Prime Minister and Mrs. Wilson, Vice President and Mrs. Humphrey, Members of the Cabinet, distinguished Members of the Congress, distinguished guests:

Let me thank you first of all for coming out on a winter's night to warm this house with friendship.

It could be said that we are gathered here to welcome a Prime Minister who has come in out of the cold.

I refer, of course, to the famous English winter-ending in July and reappearing in August.

But whatever the season, sir, there is always strength and comfort in standing beside you to field the challenges of the day. It is always a good day for any man or any nation when they can claim the British as comrades in adversity, or brothers in adventure, or as partners in advancement.

But I do not want tonight to wave either the Union Jack or the Stars and Stripes. We buried the need for that with Colonel Blimp, Yankee Doodle, and other caricatures of yesteryear. When Americans talk today of what Great Britain means to us--and means to the world in which we live--we are moved by a more meaningful English voice from the past. It was Robert Browning who spoke the truth for our time: "My sun sets to rise again."

Yes, these are difficult times for Great Britain--and they are very difficult times for the United States. Yes, we have our family differences still. And yes, Britain means as much to us as she ever meant.

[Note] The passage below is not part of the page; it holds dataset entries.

/-- The n bytes of a descriptor or table in memory, read under R41 steps 3 to 6 by the running hart, page by page. -/
def readRecordM (use : Use) (va : Word) (n : Nat) : M (List Byte) := do
  let spans := (List.range ((va.toNat + n + 63) / 64 - va.toNat / 64)).map fun i =>
    let lo := max va.toNat ((va.toNat / 64 + i) * 64)
    (lo, min (va.toNat + n) ((va.toNat / 64 + i + 1) * 64) - lo)
  let s ← get
  heldM (spans.filterMap fun sp => match s.peekVa s.die s.me.asid.toNat sp.1 with
    | .ok e => some (e.addrFor s.die sp.1)
    | .error _ => none)
  spans.foldlM (fun acc sp => do
    let a ← checkM use (word sp.1) sp.2 1
    let s ← get
    let s := ((s.touch a.pa sp.2).dropL1 (hartCore s.cur) a.pa sp.2).charged a.pa sp.2
    set s
    demand (!s.broken a.pa) .ecc 0 (word sp.1) (word (eccCode a.pa))
    doS fun s => s.watch a.pa sp.2 (word sp.1) 2 .hart s.agent s.me.asid.toNat (some s.pc)
    pure (acc ++ forward s.ownStores a.pa (s.bytesAt a.pa sp.2))) []

/-- A hart's own stores that have still to land on some of n bytes come before its access to them (R42, R310). -/
def State.ownFirst (s : State) (h : HartId) (pas : List Nat) (n : Nat) : State :=
  let hit (ps : List Nat) (k : Nat) : Bool := ps.any fun q => pas.any fun p => meets q k p n
  if (s.hart h).ctx.stores.any (fun f => hit f.pas f.bytes.length) || s.casts.any (fun c => c.agent == hartAgent h && hit c.pas c.bytes.length)
  then s.flushHart h else s

/-- System-level stores of bytes by the hart at a virtual address (R400): the failed step, or the new state. Protected bytes refuse them
like any store of the hart, though R115 lists no trap frame (DESIGN CHOICE, assumption 72). -/
def State.sysStore (s : State) (h : HartId) (va : Word) (l : List Byte) : Except (Cause × Nat × Nat) State :=
  match s.check (hartDie h) (s.hart h).asid.toNat true .store va l.length with
  | (_, .error e) => .error e
  | (s, .ok a) =>
    if a.pas.any fun q => s.protectedAt q l.length then .error (.access, 0, 0)
    else if a.pas.any s.stopped then .error (.ecc, 0, 3)
    else .ok (((s.ownFirst h a.pas l.length).performStore (hartCore h) (hartAgent h) (s.hart h).asid.toNat { pas := a.pas, bytes := l, va := va }).landAgent (hartAgent h))

/-- System-level loads by the hart at a virtual address, page by page of at most n bytes. -/
def State.sysLoad (s : State) (h : HartId) (va : Word) (n : Nat) : Except (Cause × Nat × Nat) (List Byte × State) :=
  match s.check (hartDie h) (s.hart h).asid.toNat true .read va n with
  | (_, .error e) => .error e
  | (s, .ok a) =>
    let s := (s.ownFirst h [a.pa] n).touch a.pa n
    if (linesOf a.pa n).any fun ln => s.broken (ln * 64) then .error (.ecc, 0, eccCode a.pa) else .ok (s.bytesAt a.pa n, s)

/-! ## Instruction fetch (R35, R43) -/

/-- A line enters a core's L1 instruction cache of 64 KiB (R2). -/
def State.fillIl1 (s : State) (core ln : Nat) (x : Line) : State :=
  { s with il1 := Tbl.upd s.il1 core [] fun l => (l.filter (·.1 != ln) ++ [(ln, x)]).drop (l.length + 1 - 1024) }

/-- The line of an L1 instruction cache that a turn of a hart fetches from (R2, R309): only a late turn may find one, since nothing says
how long a line stays. -/
def State.il1Line (s : State) (h : HartId) (a : Acc) : Option Line :=
  if (s.hart h).late && a.cached then ((Tbl.getD s.il1 (hartCore h) []).find? (·.1 == a.pa / 64)).map (·.2) else none

/-- The word at the pc, or why it cannot be fetched (R35): the cause with its DETAIL, or for LINK the package. -/
def State.fetch (s : State) (h : HartId) (va : Word) : State × Except (Cause × Nat) (BitVec 32) :=
  match s.check (hartDie h) (s.hart h).asid.toNat (s.hart h).pl .fetch va 4 with
  | (s, .error (c, k, p)) => (s, .error (c, if c == .link then p else k))
  | (s, .ok a) =>
    match s.il1Line h a with
    | some x => (s, .ok (BitVec.ofNat 32 (leValue (slice (lineBytes x) (a.pa % 64) 4))))
    | none =>
      let s := s.touch a.pa 4
      if s.broken a.pa then (s, .error (.ecc, eccCode a.pa))
      else
        let t := if (s.hart h).late && a.cached then s.fillIl1 (hartCore h) (a.pa / 64) (lineOf (s.bytesAt (a.pa / 64 * 64) 64)) else s
        (t, .ok (BitVec.ofNat 32 (s.valueAt a.pa 4)))

end Sys2Proof.Machine
end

--Our two nations are as close as ever.

--Our two peoples are as determined as ever to master the trials of the moment and to move on to the triumphs of the future.

That is what the Prime Minister and I have spent the day talking about. We have ranged around the world, reviewing our large responsibilities, drawing on our experiences, exchanging insights, giving and getting much of value. But we always came back to one basic and unbreakable agreement.

--We want the same things for our people.

--They will not come easily or they will not come overnight, but our people shall have them if patience and perseverance can win them.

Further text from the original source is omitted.